___ Data for this exercise ___
-- ==== Sys2Proof/Laws/PerInstr.lean ====
section
/-! SUPPORT. One statement per instruction about its encoding: its words carry the fixed bits of its row of
spec/opcode_table.json. -/

namespace Sys2Proof.Laws.TableRow

open Sys2Proof.Machine

/-- The bits `mask` of `w` are those of `fixed`. -/
def Fixed (w mask fixed : Nat) : Prop := w &&& mask = fixed

/-- The words of an instruction carry the match value of its row under the row's mask. -/
def Words (mask fixed : Nat) : Sys2Proof.Words → Prop
  | .command op _ => Fixed op.toNat mask fixed
  | .regPort w _ => Fixed w.toNat mask fixed
  | .frame b => Fixed (natAt b 1) mask fixed

/-- The instruction's encoding lies in its row (the columns match and mask of the table). -/
def Statement : Instr → Prop
  | i@(.edcCompute _ _) => Words 0xFF 0x01 (encode i)
  | i@.edcLength => Words 0xFF 0x02 (encode i)
  | i@(.apduEncode _) => Words 0xFF 0x10 (encode i)
  | i@(.apduDecode _) => Words 0xFF 0x11 (encode i)
  | i@(.rapduEncode _) => Words 0xFF 0x12 (encode i)
  | i@(.rapduDecode _) => Words 0xFF 0x13 (encode i)
  | i@(.apduChain _ _) => Words 0xFF 0x14 (encode i)
  | i@(.frameBuildI _ _ _) => Words 0xFF 0x20 (encode i)
  | i@(.frameBuildR _) => Words 0xFF 0x21 (encode i)
  | i@(.frameParse _) => Words 0xFF 0x22 (encode i)
  | i@.connect => Words 0xFF 0x30 (encode i)
  | i@(.transceive _) => Words 0xFF 0x31 (encode i)
  | i@.disconnect => Words 0xFF 0x32 (encode i)
  | i@(.regRead _) => Words 0xFF00 0x0000 (encode i)
  | i@(.regWrite _ _) => Words 0xFF00 0x8000 (encode i)
  | i@(.pcbI _ _ _ _ _) => Words 0x80 0x00 (encode i)
  | i@(.pcbS _ _ _) => Words 0xC0 0xC0 (encode i)
  | i@(.pcbR _ _ _ _ _) => Words 0xC0 0x80 (encode i)

theorem edcCompute (bytes : Bytes) (stop : Nat) : Statement (.edcCompute bytes stop) := by
  simp [Statement, Words, Fixed, encode]
theorem edcLength : Statement .edcLength := by simp [Statement, Words, Fixed, encode]
theorem apduEncode (a : CommandApdu) : Statement (.apduEncode a) := by simp [Statement, Words, Fixed, encode]
theorem apduDecode (bytes : Bytes) : Statement (.apduDecode bytes) := by simp [Statement, Words, Fixed, encode]
theorem rapduEncode (r : ResponseApdu) : Statement (.rapduEncode r) := by simp [Statement, Words, Fixed, encode]
theorem rapduDecode (bytes : Bytes) : Statement (.rapduDecode bytes) := by simp [Statement, Words, Fixed, encode]
theorem apduChain (a : CommandApdu) (seg : Nat) : Statement (.apduChain a seg) := by
  simp [Statement, Words, Fixed, encode]
theorem frameBuildI (seq chaining : Bit) (inf : Bytes) : Statement (.frameBuildI seq chaining inf) := by
  simp [Statement, Words, Fixed, encode]
theorem frameBuildR (n : Bit) : Statement (.frameBuildR n) := by simp [Statement, Words, Fixed, encode]
theorem frameParse (bytes : Bytes) : Statement (.frameParse bytes) := by simp [Statement, Words, Fixed, encode]
theorem connect : Statement .connect := by simp [Statement, Words, Fixed, encode]
theorem transceive (req : Bytes) : Statement (.transceive req) := by simp [Statement, Words, Fixed, encode]
theorem disconnect : Statement .disconnect := by simp [Statement, Words, Fixed, encode]

/-- A register port word with `W = 0` and any index lies in REG_READ's row. -/
theorem regRead (idx : Byte) : Statement (.regRead idx) := by
  simp only [Statement, Words, Fixed, encode]; revert idx; decide

/-- A register port word with `W = 1` and any index lies in REG_WRITE's row. -/
theorem regWrite (idx value : Byte) : Statement (.regWrite idx value) := by
  simp only [Statement, Words, Fixed, encode]; revert idx; decide

/-- The PCB of a block as laid out. -/
theorem natAt_frameBytes (nad pcb : Byte) (inf : Bytes) : natAt (frameBytes nad pcb inf) 1 = pcb.toNat := rfl

theorem pcbI (nad : Byte) (seq chaining : Bit) (low : BitVec 5) (inf : Bytes) :
    Statement (.pcbI nad seq chaining low inf) := by
  simp only [Statement, Words, Fixed, encode, natAt_frameBytes]; revert seq chaining low; decide

theorem pcbS (nad : Byte) (low : BitVec 6) (inf : Bytes) : Statement (.pcbS nad low inf) := by
  simp only [Statement, Words, Fixed, encode, natAt_frameBytes]; revert low; decide

theorem pcbR (nad : Byte) (bit5 seq : Bit) (mid : BitVec 2) (error : RError) :
    Statement (.pcbR nad bit5 seq mid error) := by
  simp only [Statement, Words, Fixed, encode, natAt_frameBytes]
  revert bit5 seq mid; cases error <;> decide

end Sys2Proof.Laws.TableRow
end

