/-- Valid APDUs at the boundaries of the seven forms (R81), the largest among them: for ApduEncodeResult,
ApduEncodingLengths and ApduRoundTrip. -/
theorem witness_ApduEncode : (fresh []).busy = false ∧ validApdu (apduOf 0 0) ∧ validApdu (apduOf 0 256) ∧
    validApdu (apduOf 0 257) ∧ validApdu (apduOf 255 0) ∧ validApdu (apduOf 256 0) ∧ validApdu (apduOf 255 256) ∧
    validApdu (apduOf 1 257) ∧ validApdu (apduOf 65535 65536) := by
  refine ⟨rfl, ?_, ?_, ?_, ?_, ?_, ?_, ?_, ?_⟩ <;> exact validApdu_apduOf (by decide) (by decide)
theorem witness_ApduEncode_invalid_ne : (fresh []).busy = false ∧ (apduOf 0 65537).data.length ≤ Config.bufCap ∧
    65536 < (apduOf 0 65537).ne := ⟨rfl, Nat.zero_le _, by decide⟩
theorem witness_ApduEncode_invalid_data (a : CommandApdu) (h : a = apduOf 65536 0) :
    ¬ Config.bufCap < a.data.length ∧ 65535 < a.data.length := by
  have h2 : a.data.length = 65536 := by subst h; exact List.length_replicate
  exact ⟨Nat.not_lt.2 (le_bufCap (by omega)), by omega⟩
/-- Buffers APDU_DECODE accepts: a short form, and vector A33, which is not the shortest form of its value. -/
theorem witness_ApduDecode : (fresh []).busy = false ∧ ([1, 2, 3, 4, 1, 0xAA, 5] : Bytes).length ≤ Config.bufCap ∧
    ApduBuffer [1, 2, 3, 4, 1, 0xAA, 5] ⟨1, 2, 3, 4, [0xAA], 5⟩ ∧ ApduBuffer [1, 2, 3, 4, 0, 0, 5] ⟨1, 2, 3, 4, [], 5⟩ :=
  ⟨rfl, le_bufCap (by decide), .case4S 1 2 3 4 1 5 [0xAA] rfl (by decide), .case2E 1 2 3 4 0 5⟩
/-- A buffer no form has (vector A30). -/
theorem witness_ApduDecode_refused : ¬ ∃ a, ApduBuffer [1, 2, 3] a := by rintro ⟨a, h⟩; cases h
theorem witness_RapduDecode : (fresh []).busy = false ∧ ([] : Bytes).length + 2 ≤ Config.bufCap ∧
    ([0x90] : Bytes).length < 2 := ⟨rfl, le_bufCap (by decide), by decide⟩
/-- Bodies at the two sides of the capacity. -/
theorem witness_RapduEncode (b c : Bytes) (hb : b = List.replicate (Config.bufCap - 1) 0)
    (hc : c = List.replicate (Config.bufCap - 2) 0) :
    Config.bufCap < b.length + 2 ∧ ¬ Config.bufCap < c.length + 2 := by
  have h2 : 2 ≤ Config.bufCap := le_bufCap (by decide)
  have h3 : b.length = Config.bufCap - 1 := by rw [hb, List.length_replicate]
  have h4 : c.length = Config.bufCap - 2 := by rw [hc, List.length_replicate]
  omega
/-- Segment lengths at the two sides of the legal range. -/
theorem witness_ApduChain : (fresh []).busy = false ∧ validApdu (apduOf 256 256) ∧ ((0 : Nat) = 0 ∨ 65535 < 0) ∧
    ¬ (65535 = 0 ∨ 65535 < 65535) ∧ (65536 = 0 ∨ 65535 < 65536) :=
  ⟨rfl, validApdu_apduOf (by decide) (by decide), by decide, by decide, by decide⟩
theorem witness_ChainSegments : 0 < 1 ∧ (apduOf 2 0).data.length = 2 := by decide
/-- INF lengths at the two sides of the bound. -/
theorem witness_FrameBuildI : (fresh []).busy = false ∧ (List.replicate 255 (0 : Byte)).length ≤ Config.bufCap ∧
    254 < (List.replicate 255 (0 : Byte)).length ∧ ¬ 254 < (List.replicate 254 (0 : Byte)).length :=
  ⟨rfl, le_bufCap (by decide +kernel), by decide +kernel, by decide +kernel⟩
theorem witness_FrameParse : (fresh []).busy = false ∧ ([0x00, 0x90, 0x00, 0x90] : Bytes).length ≤ Config.bufCap :=
  ⟨rfl, le_bufCap (by decide)⟩
theorem witness_PowerOnAnswered :
    (waiting .cPower .powerOn [.answer 0 .powered]).busy = true ∧
    (waiting .cPower .powerOn [.answer 0 .powered]).phase = .cPower ∧
    (waiting .cPower .powerOn [.answer 0 .powered]).outstanding = some (0, .powerOn) ∧
    (waiting .cPower .powerOn [.answer 0 .powered]).pending = .answer 0 .powered :: [] := by decide
theorem witness_PpsEcho :
    (waiting .cPps (.exchange Config.ppsRequest) [.answer 0 (.replied [0xFF, 0x01])]).phase = .cPps ∧
    (waiting .cPps (.exchange Config.ppsRequest) [.answer 0 (.replied [0xFF, 0x01])]).outstanding =
      some (0, .exchange Config.ppsRequest) ∧
    (waiting .cPps (.exchange Config.ppsRequest) [.answer 0 (.replied [0xFF, 0x01])]).pending =
      .answer 0 (.replied [0xFF, 0x01]) :: [] := by decide
theorem witness_TransportError :
    (waiting .cPower .powerOn [.answer 0 (.err detail0)]).phase ≠ .idle ∧
    (waiting .cPower .powerOn [.answer 0 (.err detail0)]).outstanding = some (0, .powerOn) ∧
    (waiting .cPower .powerOn [.answer 0 (.err detail0)]).pending = .answer 0 (.err detail0) :: [] := by decide
/-- A request of one byte while Connected, while Disconnected, and with CRC selected. -/
theorem witness_Transceive : (idleConnected 0 []).busy = false ∧ ([0x00] : Bytes).length ≤ Config.bufCap ∧
    (idleConnected 0 []).conn = true ∧ (fresh []).conn = false ∧ (withCrc (idleConnected 0 [])).edcType = .crc :=
  ⟨rfl, le_bufCap (by decide), rfl, rfl, rfl⟩
/-- T_SEND with the last fragment out, and with one byte left: for the three blocks in the send phase. -/
theorem witness_sendPhase : (exchanging .tSend [1] 1 [] []).busy = true ∧ (exchanging .tSend [1] 1 [] []).phase = .tSend ∧
    (exchanging .tSend [1] 1 [] []).edcType = .lrc ∧ ¬ (exchanging .tSend [1] 1 [] []).off < [1].length ∧
    (exchanging .tSend [1, 2] 1 [] []).off < [1, 2].length := by decide
/-- T_RECV with a response that an I-block of one byte makes too long: for IBlockInReceivePhase and
ReceivePhaseExpectsIBlock. -/
theorem witness_receivePhase (r : Bytes) (h : r = List.replicate Config.bufCap 0) :
    (exchanging .tRecv [1] 1 r []).busy = true ∧ (exchanging .tRecv [1] 1 r []).phase = .tRecv ∧
    (exchanging .tRecv [1] 1 r []).edcType = .lrc ∧
    Config.bufCap < (exchanging .tRecv [1] 1 r []).rsp.length + ([0xAA] : Bytes).length := by
  have h2 : r.length = Config.bufCap := by rw [h, List.length_replicate]
  exact ⟨rfl, rfl, rfl, by show Config.bufCap < r.length + 1; omega⟩
theorem witness_ReceivedBlockOutside :
    (waiting .cPps (.exchange Config.ppsRequest) []).phase = .cPps ∧ State.reset.phase = .idle ∧
    (waiting .cPower .powerOn []).phase = .cPower := by decide

/-- A TRANSCEIVE of 255 bytes, its first fragment acknowledged and its second answered (vector T18). -/
def wholeRun : State :=
  idleConnected 0 (.command 0x31 (.bytes (List.replicate 255 0xAA)) ::
    answersFrom 0 ([1].map ackBlock ++ [iBlock 1 0 [0x90, 0x00]]))

theorem witness_WholeTransceive : wholeRun.busy = false ∧ wholeRun.conn = true ∧ wholeRun.edcType = .lrc ∧
    List.replicate 255 (0xAA : Byte) ≠ [] ∧ (List.replicate 255 (0xAA : Byte)).length ≤ Config.bufCap ∧
    ([0x90, 0x00] : Bytes).length ≤ 254 ∧ ([1] : List Bit).length + 1 = fragmentCount (List.replicate 255 0xAA) ∧
    wholeRun.pending = .command 0x31 (.bytes (List.replicate 255 0xAA)) ::
      answersFrom wholeRun.reqCount ([1].map ackBlock ++ [iBlock 1 0 [0x90, 0x00]]) :=
  ⟨rfl, rfl, rfl, by decide +kernel, le_bufCap (by decide +kernel), by decide, by decide +kernel, rfl⟩

/-- A response of two chained I-blocks is about to come. -/
def chainedRun : State := exchanging .tSend [1] 1 [] (answersFrom 0 ([(0, [0xAA])].map
  (fun p : Bit × Bytes => iBlock p.1 1 p.2) ++ [iBlock 1 0 [0x90, 0x00]]))

theorem witness_ChainedResponse : chainedRun.busy = true ∧ chainedRun.phase = .tSend ∧ chainedRun.edcType = .lrc ∧
    chainedRun.off = chainedRun.req.length ∧ chainedRun.outstanding = some (0, .exchange (frameBytes 0 0 [])) ∧
    0 + 1 = chainedRun.reqCount ∧ (∀ p ∈ ([(0, [0xAA])] : List (Bit × Bytes)), p.2.length ≤ 254) ∧
    ([0x90, 0x00] : Bytes).length ≤ 254 ∧
    ((([(0, [0xAA])] : List (Bit × Bytes)).map Prod.snd).flatten ++ [0x90, 0x00]).length ≤ Config.bufCap ∧
    chainedRun.pending = answersFrom 0 ([(0, [0xAA])].map (fun p : Bit × Bytes => iBlock p.1 1 p.2) ++
      [iBlock 1 0 [0x90, 0x00]]) :=
  ⟨rfl, rfl, rfl, rfl, rfl, rfl, by decide, by decide, le_bufCap (by decide), rfl⟩

/-- The invariant at a state in which a TRANSCEIVE waits. -/
theorem replied_inv : Inv (replied .tSend [0x00, 0x93, 0x00, 0x93]) where
  busyIff := by decide
  request := ⟨0, _, rfl⟩
  numbered := by intro k rq h; injection h with h; injection h with h1 _; subst h1; decide
  connecting := by intro h; simp [replied, exchanging, waiting] at h
  transceiving := fun _ => ⟨rfl, rfl, le_bufCap (by decide), by decide, by decide, Nat.zero_le _⟩
  received := by intro h; simp [replied, exchanging, waiting] at h
  errListed := by decide
/-- A step from it ends the command with an error and delivers its record: the hypotheses of StepKeepsInvariant,
SeqChangesOnlyByItsTransitions and ErrorCompletionKeepsConnection. -/
theorem witness_ErrorCompletion : Inv (replied .tSend [0x00, 0x93, 0x00, 0x93]) ∧
    ∃ t, step (replied .tSend [0x00, 0x93, 0x00, 0x93]) = .next t ∧
      t.results = (replied .tSend [0x00, 0x93, 0x00, 0x93]).results ++ [⟨.error, 0x24, none, none⟩] :=
  ⟨replied_inv, _, rfl, by decide⟩
/-- The reset state meets the invariant whatever is at its ports. -/
theorem fresh_inv (inputs : List Input) : Inv (fresh inputs) where
  busyIff := by simp [fresh, State.reset]
  request := rfl
  numbered := by intro k rq h; simp [fresh, State.reset] at h
  connecting := fun _ => rfl
  transceiving := by intro h; simp [fresh, State.reset] at h
  received := by intro h; simp [fresh, State.reset] at h
  errListed := by show (0x00 : Byte) ∈ listedCodes; decide
theorem witness_step_idle : Inv (fresh [.command 0x32 .none]) ∧ ∃ t, step (fresh [.command 0x32 .none]) = .next t :=
  ⟨fresh_inv _, _, rfl⟩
___
→ **Exercise brief**
Taking the records from the top, repeat each line exactly until you have repeated the line that contains "are those of".

→ **Response**
-- ==== Sys2Proof/Laws/PerInstr.lean ====
section
/-! SUPPORT. One statement per instruction about its encoding: its words carry the fixed bits of its row of
spec/opcode_table.json. -/

namespace Sys2Proof.Laws.TableRow

open Sys2Proof.Machine

/-- The bits `mask` of `w` are those of `fixed`. -/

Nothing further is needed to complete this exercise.